В конце 1938 года Таиров выступил с инициативой создания своего двухмоторного истребителя ОКО-6 с моторами М-88 (впоследствии самолет Та-3), и Совнарком СССР и Политбюро ЦК ВКП(б) одобрили ее постановлением от 29 октября 1938 г. Постройку первого экземпляра ОКО-6 закончили в конце 1939 года, и на испытаниях он показал очень неплохие результаты. При взлетном весе 5250 кг он забирался на высоту 5 км за 5,5 сек., скорость у земли у него была 488 км/ч, а на высоте 7000 м – 567,5 (вы хотели скорость – получите ее!). Военные сразу оценили новую машину, и в своем письме Шахурину главком ВВС Я.В. Смушкевич настоятельно просил определиться с дальнейшей судьбой самолета: "ВВС он крайне необходим!"
Таиров и его товарищи настойчиво доводили свою машину, они готовили ее к заводским и войсковым испытаниям, и она устойчиво показывала все более впечатляющие результаты. Козырными данными было вооружение самолета: 37-мм пушка, две 23-мм пушки, четыре 12,7-мм пулемета и два непременных ШКАСа 7,62 мм. Это была летающая батарея! Мало шансов остаться в живых было у того, кто попадал под ее огонь. Такого вооружения не было ни у одного другого истребителя, и военные это тотчас оценили.
К продвижению этой интересной машины довелось приложить руку и А.С. Яковлеву, уже как заместителю наркома. 7 марта 1941 года он направил письмо начальнику ВВС КА генерал-полковнику П.В. Рычагову и начальнику НИИ ВВС генерал-майору А.И. Филину, в котором писал: "Согласно Постановления ЦК ВКП(б) и СНК СССР от 25.01. 1941 г. имеющийся экземпляр самолета ОКО-6 переоборудуется под моторы М-89 и должен быть представлен на государственные испытания к 1 мая 1941 года с улучшенными данными. Считая целесообразным проведение не только государственных, но и войсковых испытаний двухмоторного истребителя ОКО-6, конструктор т. Таиров считает желательным построить на заводе № 43 для этой цели малую серию самолетов с М-88р. Прошу сообщить ваше решение по этому вопросу".
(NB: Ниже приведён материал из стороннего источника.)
/-- Starts the next transaction when the port is free, in the order of R105. A command whose `GO` came while `PORT_EN` was
0 waits for the port, and `BUSY` reads 1 (log 110). -/
def State.laserNext (s : State) (p : Path) : State :=
  let l := s.laser p
  if !l.enabled || l.txn.isSome then s
  else if l.srqWait then
    (s.updLaser p fun l => { l with srqWait := false, txn := some .srq }).laserSend p false statusFAddr 0
  else match l.hostCmd with
    | some (w, a, d) =>
      (s.updLaser p fun l => { l with hostCmd := none, txn := some (.host w a d) }).laserSend p w a d
    | none =>
      if l.pollWait then
        (s.updLaser p fun l => { l with pollWait := false, txn := some .poll }).laserSend p false statusFAddr 0
      else s

/-- The end of a transaction: a `PORT_EN` of 0 takes effect, and the next transaction may start (R105, R108). -/
def State.laserEnd (s : State) (p : Path) : State :=
  let en := s.pflag p Reg.PA_CNV_LASER_CFG 0
  (s.updLaser p fun l => { l with txn := none, enabled := en }).laserNext p

/-- A host command in progress or waiting (`BUSY`). -/
def LaserState.busy (l : LaserState) : Bool :=
  l.hostCmd.isSome || (match l.txn with | some (.host _ _ _) => true | _ => false)

/-- `GO`: the command is sent in its turn; an address outside the subset is refused without being sent (R104, R105). After
such a refusal `ADDR` holds the address of the command and `DATA` 0 (log 110). -/
def State.laserGo (s : State) (p : Path) (write : Bool) (addr data : Nat) : State :=
  if laserAddrs.contains addr then (s.updLaser p fun l => { l with hostCmd := some (write, addr, data) }).laserNext p
  else s.updLaser p fun l => { l with result := 5, addr := addr, data := 0 }

/-- `PORT_EN` (R108). -/
def State.laserPortEn (s : State) (p : Path) (v : Bool) : State :=
  if v then (s.updLaser p fun l => { l with enabled := true }).laserNext p
  else if (s.laser p).txn.isSome then s
  else s.updLaser p fun l => { l with enabled := false }

/-- `LASER_SERVICE_REQUEST`: a fall of `LA_SRQ_N` asks for a read of StatusF (R105). -/
def execLaserServiceRequest (p : Path) : State → Host.Outcome State Fault Refusal :=
  complete fun s =>
    if (s.laser p).enabled then (s.updLaser p fun l => { l with srqWait := true }).laserNext p else s

/-- `LASER_POLL`: with `POLL` = 1, 100 ms since the last poll (R105). -/
def execLaserPoll (p : Path) : State → Host.Outcome State Fault Refusal :=
  complete fun s =>
    if (s.laser p).enabled && s.pflag p Reg.PA_CNV_LASER_CFG 1 then
      (s.updLaser p fun l => { l with pollWait := true }).laserNext p
    else s

/-- What a reply to a StatusF read does: the status is kept, from an execution-error reply too, and a fatal bit, or a poll
that fails, raises the laser-fault event (R105). A poll fails by a timeout, a bad checksum or an execution error, not by a
command that is pending (log 110). -/
def State.laserStatus (s : State) (p : Path) (poll : Bool) (r : LaserReply) : State :=
  if replyOk r then
    let s := s.updLaser p fun l => { l with statusF := replyData r }
    if (replyData r).testBit statusFFatal || (poll && replyXe r) then s.raise (pathSrc p 7) 0 0 0 0 else s
  else if poll then s.raise (pathSrc p 7) 0 0 0 0 else s
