/-- The counter has passed its wrap to 0 since frame `last`, at frame `fc` (R264). -/
def wrapPassed (last : Option Nat) (fc : Nat) : Bool :=
  match last with
  | some l => decide (fc < l) && decide ((fc + 2 ^ 48 - l) % 2 ^ 48 < 2 ^ 47)
  | none => false

/-- `ERASE` of a container's slots in use, or of its next slot (R269). -/
def State.eraseKeys (s : State) (p : Path) (c : Nat) (next : Bool) : State :=
  let wipe (k : KeySet) : KeySet := { k with tx := modifyAt (fun _ => none) c k.tx, rx := modifyAt (fun _ => none) c k.rx }
  let s := s.updCry p fun y =>
    if next then (match y.nextKeys with | some k => y.setNext (wipe k) | none => y)
    else (y.setSlot y.txOne wipe).setSlot y.rxOne wipe
  (s.raise 209 0 (contKey p c) 0 0).contLocals p

/-- `ERASE_ALL` of a path (R269). -/
def State.eraseAllKeys (s : State) (p : Path) : State :=
  let wipe (k : KeySet) : KeySet := { k with tx := List.replicate 256 none, rx := List.replicate 256 none }
  ((s.updCry p fun y => { y with s0 := wipe y.s0, s1 := wipe y.s1 }).raise 209 1 (contKey p 0) 0 0).contLocals p

end Sys2Proof.Machine
end

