/-- A queued packet's words are written (R355, R402). -/
def State.cellsWrite (s : State) (k : QPkt) : State := k.words.foldl (fun s r => s.sramPut r.1 r.2) s

/-- A packet is read from its cells: its words in error are counted, and whether one is uncorrectable (R403). -/
def State.cellsRead (s : State) (k : QPkt) : State × Bool :=
  let bad := s.mem.sramUpset.filter fun e => k.words.any fun r => decide (r.1 ≤ e.1 ∧ e.1 < r.1 + r.2)
  (bad.foldl (fun s e => s.noteSram 0 e.1 e.2) s, bad.any fun e => decide (2 ≤ e.2))

/-- Bytes of a packet's unit (R357). -/
def unitBytes (len : Nat) : Nat := 8 + 8 * ceilDiv len 8

/-- Width of a calendar bin (R358). -/
def State.binWidth (s : State) : Nat := 4 * 2 ^ s.fld Reg.SCH_CTRL 2 0 * 65536

/-- The calendar begins at the bin that starts at or after scheduler time, as an image takes force (R358). -/
def State.binsStart (s : State) : State := s.setSch fun y => { y with calPos := ceilDiv y.time s.binWidth }

def State.inCalendar (s : State) (q : Nat) : Bool := s.sch.cal.any fun e => e.queue == q

/-- Whether a queue is eligible (R357, R358). -/
def State.eligible (s : State) (q : Nat) : Bool :=
  (s.queueEnt q).byteTime == 0 || (!s.inCalendar q && decide ((s.queue q).elig ≤ s.sch.time))

/-- A backlogged queue that is not eligible enters the calendar, at most once (R358). -/
def State.calEnter (s : State) (q : Nat) : State :=
  let x := s.queue q
  if x.pkts.isEmpty || s.eligible q || s.inCalendar q then s
  else
    let w := s.binWidth
    let bin := min (s.sch.calPos + 65535) (max s.sch.calPos (ceilDiv x.elig w))
    s.setSch fun y => { y with cal := y.cal ++ [⟨q, x.elig, bin⟩] }

/-- One entry of the bin that is processed: the queue becomes eligible, or a distant one enters again. -/
def State.calRelease (s : State) (e : CalEntry) (binStart : Nat) : State :=
  let s := s.setSch fun y => { y with cal := y.cal.filter fun x => x.queue != e.queue }
  if e.elig ≤ binStart then s else s.calEnter e.queue

/-- `CALENDAR_BIN`: the next bin is processed; it releases up to 32 entries, and the others carry (R358). -/
def execCalendarBin : State → Host.Outcome State Fault Refusal :=
  complete fun s =>
    if !s.inst 3 then s
    else
      let w := s.binWidth
      let pos := s.sch.calPos
      let s := s.schedAt (pos * w)
      let due := s.sch.cal.filter fun e => decide (e.bin ≤ pos)
      let rest := due.drop 32
      let s := s.setSch fun y => { y with
        calPos := pos + 1
        carry := wrapTo 16 (y.carry + rest.length)
        cal := y.cal.map fun e => if rest.any (fun r => r.queue == e.queue) then { e with bin := pos + 1 } else e }
      let s := if rest.isEmpty then s else s.raiseOnce 246 0 0 rest.length 0
      (due.take 32).foldl (fun s e => s.calRelease e (pos * w)) s

/-! ### Admission (R354, R356, R360) -/

def State.virtual (s : State) (p : Path) (c band : Nat) : Nat := sparseGet (fun _ => 0) s.sch.virt (contKey p c * 4 + band)

def State.setVirtual (s : State) (p : Path) (c band v : Nat) : State :=
  s.setSch fun x => { x with virt := sparseSet (fun _ => 0) (contKey p c * 4 + band) v x.virt }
Но время, время! На даты под письмами вы обратили внимание – до войны остаются считаные недели.
Завод, на котором работал В.К. Таиров, был эвакуирован в Куйбышев, где, кроме него, на станции Безымянка теснились еще 11 авиационных заводов. Всеволод Константинович просил переадресовать его завод в Ульяновск, но все это оказалось излишним: самолет Ли-2, в котором В.К. Таиров летел в Куйбышев, разбился в Пензенской области…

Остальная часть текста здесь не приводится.